The congress was attended by representatives from Brazil, Venezuela, Colombia, Mexico and Uruguay.

Alberto Moryusef, director of the Jewish Museum of Venezuela, lamented the fact that many young Jews had left his nation at the time of the oil crisis in 1997 — emigrating to countries such as the US and Panama.

Mr Moryusef added that the Venezuelan Sephardi community had maintained good relations with the late President Hugo Chávez and continued to do so with his recently elected successor, President Nicolás Maduro — despite the fact that Venezuela had no diplomatic relations with Israel.

Salomón Levy, representing the Uruguayan Sephardim, also warned that they faced a serious threat to their survival through the advanced age of the community. However, they were continuing to seek economic and social support in order to “promote a full and meaningful Jewish life”.

The Colombian delegate, Ángel Calderón, said that Sephardi youth should educate themselves in the history of their ancestors, while the older generations should hand on a solid legacy “by keeping alive our language and our essential way of life”.

An optimistic note was sounded by Mexico’s delegate, Alberto Levy, who emphasised the prosperity of the Mexican Jewish community. He also praised the Spanish government for building bridges with Sephardi Jews worldwide — a reference to the recent decision announced in Madrid to grant Spanish nationality to descendants of the Jews forced out of from Spain in 1492. “There is a genuine desire to rediscover the Spain where the Jews lived well,” Mr Levy said.

… But good news for ‘amazon Jews’

Several hundred mixed-race Peruvian converts have won their battle to be allowed to immigrate to Israel under the Law of Return, according to Jewish Agency officials.

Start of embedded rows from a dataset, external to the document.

/-! `State.recordAt` and `State.record`. -/

@[simp] theorem State.recordAt_wall (s : State) (g : Word) (t corr req info value : Nat) :
    (s.recordAt g t corr req info value).wall = s.wall := by
  unfold State.recordAt; dsimp only; split <;> try rfl
  split <;> try simp
  split <;> split <;> simp
@[simp] theorem State.recordAt_stage (s : State) (g : Word) (t corr req info value : Nat) :
    (s.recordAt g t corr req info value).stage = s.stage := by
  unfold State.recordAt; dsimp only; split <;> try rfl
  split <;> try simp
  split <;> split <;> simp
@[simp] theorem State.recordAt_cur (s : State) (g : Word) (t corr req info value : Nat) :
    (s.recordAt g t corr req info value).cur = s.cur := by
  unfold State.recordAt; dsimp only; split <;> try rfl
  split <;> try simp
  split <;> split <;> simp
@[simp] theorem State.recordAt_cores (s : State) (g : Word) (t corr req info value : Nat) :
    (s.recordAt g t corr req info value).cores = s.cores := by
  unfold State.recordAt; dsimp only; split <;> try rfl
  split <;> try simp
  split <;> split <;> simp
@[simp] theorem State.recordAt_spires (s : State) (g : Word) (t corr req info value : Nat) :
    (s.recordAt g t corr req info value).spires = s.spires := by
  unfold State.recordAt; dsimp only; split <;> try rfl
  split <;> try simp
  split <;> split <;> simp
@[simp] theorem State.recordAt_gran (s : State) (g : Word) (t corr req info value : Nat) :
    (s.recordAt g t corr req info value).gran = s.gran := by
  unfold State.recordAt; dsimp only; split <;> try rfl
  split <;> try simp
  split <;> split <;> simp
@[simp] theorem State.recordAt_launches (s : State) (g : Word) (t corr req info value : Nat) :
    (s.recordAt g t corr req info value).launches = s.launches := by
  unfold State.recordAt; dsimp only; split <;> try rfl
  split <;> try simp
  split <;> split <;> simp
@[simp] theorem State.recordAt_l2 (s : State) (g : Word) (t corr req info value : Nat) :
    (s.recordAt g t corr req info value).l2 = s.l2 := by
  unfold State.recordAt; dsimp only; split <;> try rfl
  split <;> try simp
  split <;> split <;> simp
@[simp] theorem State.recordAt_bel (s : State) (g : Word) (t corr req info value : Nat) :
    (s.recordAt g t corr req info value).bel = s.bel := by
  unfold State.recordAt; dsimp only; split <;> try rfl
  split <;> try simp
  split <;> split <;> simp
@[simp] theorem State.recordAt_seq (s : State) (g : Word) (t corr req info value : Nat) :
    (s.recordAt g t corr req info value).seq = s.seq := by
  unfold State.recordAt; dsimp only; split <;> try rfl
  split <;> try simp
  split <;> split <;> simp
@[simp] theorem State.recordAt_ports (s : State) (g : Word) (t corr req info value : Nat) :
    (s.recordAt g t corr req info value).ports = s.ports := by
  unfold State.recordAt; dsimp only; split <;> try rfl
  split <;> try simp
  split <;> split <;> simp
@[simp] theorem State.recordAt_gtime9 (s : State) (g : Word) (t corr req info value : Nat) :
    (s.recordAt g t corr req info value).gtime9 = s.gtime9 := by
  unfold State.recordAt; dsimp only; split <;> try rfl
  split <;> try simp
  split <;> split <;> simp
@[simp] theorem State.recordAt_pkgFreeze (s : State) (g : Word) (t corr req info value : Nat) :
    (s.recordAt g t corr req info value).pkgFreeze = s.pkgFreeze := by
  unfold State.recordAt; dsimp only; split <;> try rfl
  split <;> try simp
  split <;> split <;> simp
@[simp] theorem State.recordAt_inputs (s : State) (g : Word) (t corr req info value : Nat) :
    (s.recordAt g t corr req info value).inputs = s.inputs := by
  unfold State.recordAt; dsimp only; split <;> try rfl
  split <;> try simp
  split <;> split <;> simp
@[simp] theorem State.recordAt_free (s : State) (g : Word) (t corr req info value : Nat) :
    (s.recordAt g t corr req info value).free = s.free := by
  unfold State.recordAt; dsimp only; split <;> try rfl
  split <;> try simp
  split <;> split <;> simp

@[simp] theorem State.record_wall (s : State) (t corr req info value : Nat) :
    (s.record t corr req info value).wall = s.wall := s.recordAt_wall ..
@[simp] theorem State.record_stage (s : State) (t corr req info value : Nat) :
    (s.record t corr req info value).stage = s.stage := s.recordAt_stage ..
@[simp] theorem State.record_cur (s : State) (t corr req info value : Nat) :
    (s.record t corr req info value).cur = s.cur := s.recordAt_cur ..
@[simp] theorem State.record_cores (s : State) (t corr req info value : Nat) :
    (s.record t corr req info value).cores = s.cores := s.recordAt_cores ..
@[simp] theorem State.record_spires (s : State) (t corr req info value : Nat) :
    (s.record t corr req info value).spires = s.spires := s.recordAt_spires ..
@[simp] theorem State.record_gran (s : State) (t corr req info value : Nat) :
    (s.record t corr req info value).gran = s.gran := s.recordAt_gran ..
@[simp] theorem State.record_launches (s : State) (t corr req info value : Nat) :
    (s.record t corr req info value).launches = s.launches := s.recordAt_launches ..
@[simp] theorem State.record_l2 (s : State) (t corr req info value : Nat) :
    (s.record t corr req info value).l2 = s.l2 := s.recordAt_l2 ..
@[simp] theorem State.record_bel (s : State) (t corr req info value : Nat) :
    (s.record t corr req info value).bel = s.bel := s.recordAt_bel ..
@[simp] theorem State.record_seq (s : State) (t corr req info value : Nat) :
    (s.record t corr req info value).seq = s.seq := s.recordAt_seq ..
@[simp] theorem State.record_ports (s : State) (t corr req info value : Nat) :
    (s.record t corr req info value).ports = s.ports := s.recordAt_ports ..
@[simp] theorem State.record_gtime9 (s : State) (t corr req info value : Nat) :
    (s.record t corr req info value).gtime9 = s.gtime9 := s.recordAt_gtime9 ..
@[simp] theorem State.record_pkgFreeze (s : State) (t corr req info value : Nat) :
    (s.record t corr req info value).pkgFreeze = s.pkgFreeze := s.recordAt_pkgFreeze ..
@[simp] theorem State.record_inputs (s : State) (t corr req info value : Nat) :
    (s.record t corr req info value).inputs = s.inputs := s.recordAt_inputs ..
@[simp] theorem State.record_free (s : State) (t corr req info value : Nat) :
    (s.record t corr req info value).free = s.free := s.recordAt_free ..

/-! `State.taskRecord`. -/

@[simp] theorem State.taskRecord_wall (s : State) (k kind sub bundle low value : Nat) : (s.taskRecord k kind sub bundle low value).wall = s.wall := by unfold State.taskRecord; split <;> simp
@[simp] theorem State.taskRecord_stage (s : State) (k kind sub bundle low value : Nat) : (s.taskRecord k kind sub bundle low value).stage = s.stage := by unfold State.taskRecord; split <;> simp
@[simp] theorem State.taskRecord_cur (s : State) (k kind sub bundle low value : Nat) : (s.taskRecord k kind sub bundle low value).cur = s.cur := by unfold State.taskRecord; split <;> simp
@[simp] theorem State.taskRecord_cores (s : State) (k kind sub bundle low value : Nat) : (s.taskRecord k kind sub bundle low value).cores = s.cores := by unfold State.taskRecord; split <;> simp
@[simp] theorem State.taskRecord_spires (s : State) (k kind sub bundle low value : Nat) : (s.taskRecord k kind sub bundle low value).spires = s.spires := by unfold State.taskRecord; split <;> simp
@[simp] theorem State.taskRecord_gran (s : State) (k kind sub bundle low value : Nat) : (s.taskRecord k kind sub bundle low value).gran = s.gran := by unfold State.taskRecord; split <;> simp
@[simp] theorem State.taskRecord_launches (s : State) (k kind sub bundle low value : Nat) : (s.taskRecord k kind sub bundle low value).launches = s.launches := by unfold State.taskRecord; split <;> simp
@[simp] theorem State.taskRecord_l2 (s : State) (k kind sub bundle low value : Nat) : (s.taskRecord k kind sub bundle low value).l2 = s.l2 := by unfold State.taskRecord; split <;> simp
@[simp] theorem State.taskRecord_bel (s : State) (k kind sub bundle low value : Nat) : (s.taskRecord k kind sub bundle low value).bel = s.bel := by unfold State.taskRecord; split <;> simp
@[simp] theorem State.taskRecord_seq (s : State) (k kind sub bundle low value : Nat) : (s.taskRecord k kind sub bundle low value).seq = s.seq := by unfold State.taskRecord; split <;> simp
@[simp] theorem State.taskRecord_ports (s : State) (k kind sub bundle low value : Nat) : (s.taskRecord k kind sub bundle low value).ports = s.ports := by unfold State.taskRecord; split <;> simp
@[simp] theorem State.taskRecord_gtime9 (s : State) (k kind sub bundle low value : Nat) : (s.taskRecord k kind sub bundle low value).gtime9 = s.gtime9 := by unfold State.taskRecord; split <;> simp
@[simp] theorem State.taskRecord_pkgFreeze (s : State) (k kind sub bundle low value : Nat) : (s.taskRecord k kind sub bundle low value).pkgFreeze = s.pkgFreeze := by unfold State.taskRecord; split <;> simp
@[simp] theorem State.taskRecord_inputs (s : State) (k kind sub bundle low value : Nat) : (s.taskRecord k kind sub bundle low value).inputs = s.inputs := by unfold State.taskRecord; split <;> simp
@[simp] theorem State.taskRecord_free (s : State) (k kind sub bundle low value : Nat) : (s.taskRecord k kind sub bundle low value).free = s.free := by unfold State.taskRecord; split <;> simp
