/-- The writes: the value is checked first, then the trap level. -/
theorem systemRegisterWrites : Claims.SystemRegisterWrites := by
  intro s q a n h
  have hfrm (v : Word) : field v 21 3 = v.toNat / 2 ^ 21 % 8 := rfl
  have hkind (v : Word) : field v 62 2 = v.toNat / 2 ^ 62 := Nat.mod_eq_of_lt (Nat.div_lt_of_lt_mul v.isLt)
  refine ⟨fun hk => ?_, fun hk => ?_, fun hk => ?_, fun hk => ?_, fun hk => ?_, fun hk => ?_⟩
  · have hbad : badSys n.toNat ((s.ctx q).sc 0 a) ↔ 4 ≤ ((s.ctx q).sc 0 a).toNat / 2 ^ 21 % 8 := by rw [badSys, hfrm]; omega
    split
    next hv => exact execWrsys_illop h.cur (hbad.mpr hv)
    next hv => exact execWrsys_lands h (mt hbad.mp hv) (sysWriteOk_open (by simp [hk]))
  · have hbad : badSys n.toNat ((s.ctx q).sc 0 a) ↔ ((s.ctx q).sc 0 a).toNat / 2 ^ 62 = 3 := by rw [badSys, hkind]; omega
    split
    next hv => exact execWrsys_illop h.cur (hbad.mpr hv)
    next hv =>
      have hopen : n.toNat ∉ [0, 1, 2, 5, 8] := by simp only [List.mem_cons, List.not_mem_nil, or_false, not_or]; omega
      exact execWrsys_handler h (mt hbad.mp hv) hopen (by omega) (by omega)
  · have hrange : ∀ k ∈ [1, 2, 5, 8], k ≠ 0 ∧ k < 0x0C ∧ k ∈ [0, 1, 2, 5, 8] := by decide
    obtain ⟨h0, hlt, hopen⟩ := hrange _ hk
    exact execWrsys_lands h (by rw [badSys]; omega) (sysWriteOk_open hopen)
  · exact execWrsys_prot h.cur (by rw [badSys]; omega) (hk ▸ sysWriteOk_xinj _)
  · have hrange : ∀ k ∈ [3, 4, 6, 7, 0x10, 0x11, 0x12, 0x13, 0x14, 0x15, 0x20, 0x21, 0x22, 0x23],
        k ∉ [0, 1, 2, 5, 8] ∧ k ≠ 0 ∧ k ≠ 9 ∧ ¬(0x18 ≤ k ∧ k ≤ 0x1D) ∧ ¬(0x0C ≤ k ∧ k ≤ 0x0F) := by decide
    obtain ⟨hopen, h0, h9, h2, hlps⟩ := hrange _ hk
    exact execWrsys_handler h (by rw [badSys]; omega) hopen h9 h2
  · have hrange : ∀ k ∈ [0x18, 0x19, 0x1A, 0x1B, 0x1C, 0x1D], 0x18 ≤ k ∧ k ≤ 0x1D := by decide
    obtain ⟨hlo, hhi⟩ := hrange _ hk
    have hv : ¬badSys n.toNat ((s.ctx q).sc 0 a) := by rw [badSys]; omega
    have hok := sysWriteOk_bank2 (tl := (s.core q.core).tl) ⟨hlo, hhi⟩
    split
    next htl => exact execWrsys_lands h hv (hok.trans (beq_iff_eq.mpr htl))
    next htl => exact execWrsys_prot h.cur hv (hok.trans (beq_false_of_ne htl))

/-! The fields that a landed write sets. -/

/-- A field taken over from another word. -/
theorem getLsbD_setField_field (w v : Word) (lo n : Nat) {j : Nat} (hj : j < 64) :
    (setField w lo n (field v lo n)).getLsbD j = if lo ≤ j ∧ j < lo + n then v.getLsbD j else w.getLsbD j := by
  rw [getLsbD_setField _ _ _ _ hj]
  split
  next h =>
    rw [testBit_field, Nat.add_sub_cancel' h.1, decide_eq_true (by omega), Bool.true_and]
  · rfl

/-- A word under a mask has the bits that the mask lists. -/
theorem getLsbD_and_mask {m : Word} {on : Nat → Prop} [DecidablePred on] (hm : ∀ j < 64, m.getLsbD j = decide (on j)) (v : Word) :
    ∀ j < 64, (on j → (v &&& m).getLsbD j = v.getLsbD j) ∧ (¬on j → (v &&& m).getLsbD j = (0 : Word).getLsbD j) := by
  intro j hj
  rw [BitVec.getLsbD_and, hm j hj]
  exact ⟨fun h => by rw [decide_eq_true h, Bool.and_true], fun h => by rw [decide_eq_false h, Bool.and_false]; simp⟩

theorem LoopLevel.word_ofWord (l : LoopLevel) (v : Word) : (l.ofWord v).word = v.toNat / 2 ^ 31 * 2 ^ 31 := by
  have hv := v.isLt
  simp only [LoopLevel.word, LoopLevel.ofWord, field, BitVec.toNat_ofNat]
  omega

theorem Core.setLevel_same {c : Core} {k : Nat} (hk : k < c.l.levels.length) (l d : LoopLevel) :
    (c.setLevel k l).l.levels.getD k d = l := by
  simp [Core.setLevel, Core.modL, List.getD, hk]

theorem Core.setLevel_other (c : Core) {k j : Nat} (hj : j ≠ k) (l d : LoopLevel) :
    (c.setLevel k l).l.levels.getD j d = c.l.levels.getD j d := by
  simp [Core.setLevel, Core.modL, List.getD, Ne.symm hj]

theorem Core.sysWrite_level (c : Core) (v : Word) {k : Nat} (hk : k < 4) :
    c.sysWrite (0x0C + k) v = c.setLevel k ((c.l.levels.getD k LoopLevel.zero).ofWord v) ∧
      c.sysWrite (0x20 + k) v = c.setLevel k { (c.l.levels.getD k LoopLevel.zero) with lpc := v } := by
  match k, hk with
  | 0, _ | 1, _ | 2, _ | 3, _ => exact ⟨rfl, rfl⟩

/-- SSTAT behind a write: FRM, STE and STHR are those of the value (R52). -/
def statWritten (w v : Word) : Word := setField (setField (setField w 21 3 (field v 21 3)) 26 1 (field v 26 1)) 27 5 (field v 27 5)

theorem getLsbD_statWritten (w v : Word) {j : Nat} (hj : j < 64) :
    (statWritten w v).getLsbD j = if (21 ≤ j ∧ j ≤ 23) ∨ j = 26 ∨ (27 ≤ j ∧ j ≤ 31) then v.getLsbD j else w.getLsbD j := by
  simp only [statWritten, getLsbD_setField_field _ _ _ _ hj]
  grind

The group of 284 Peruvians — also known as the ‘Jews of the Amazon’ — are descendants of Moroccan Jews who originally arrived in the Amazon Basin in the 19th century at the height of the rubber boom and settled in Iquitos, the largest city in the Peruvian rainforest and one of the most isolated places on earth. Many of these Moroccan immigrants also made their way to Brazil, where they established their first synagogue in the city of Belém in 1824. A large proportion married local, non-Jewish women in Peru and Brazil.

The 284 Peruvians were converted to Judaism by a Conservative rabbinical court in August 2011, after engaging in Jewish studies for five years.

After withholding approval for months, Israel’s Interior Ministry finally accepted the legal ruling that no cabinet decision was required in order to bring the group over.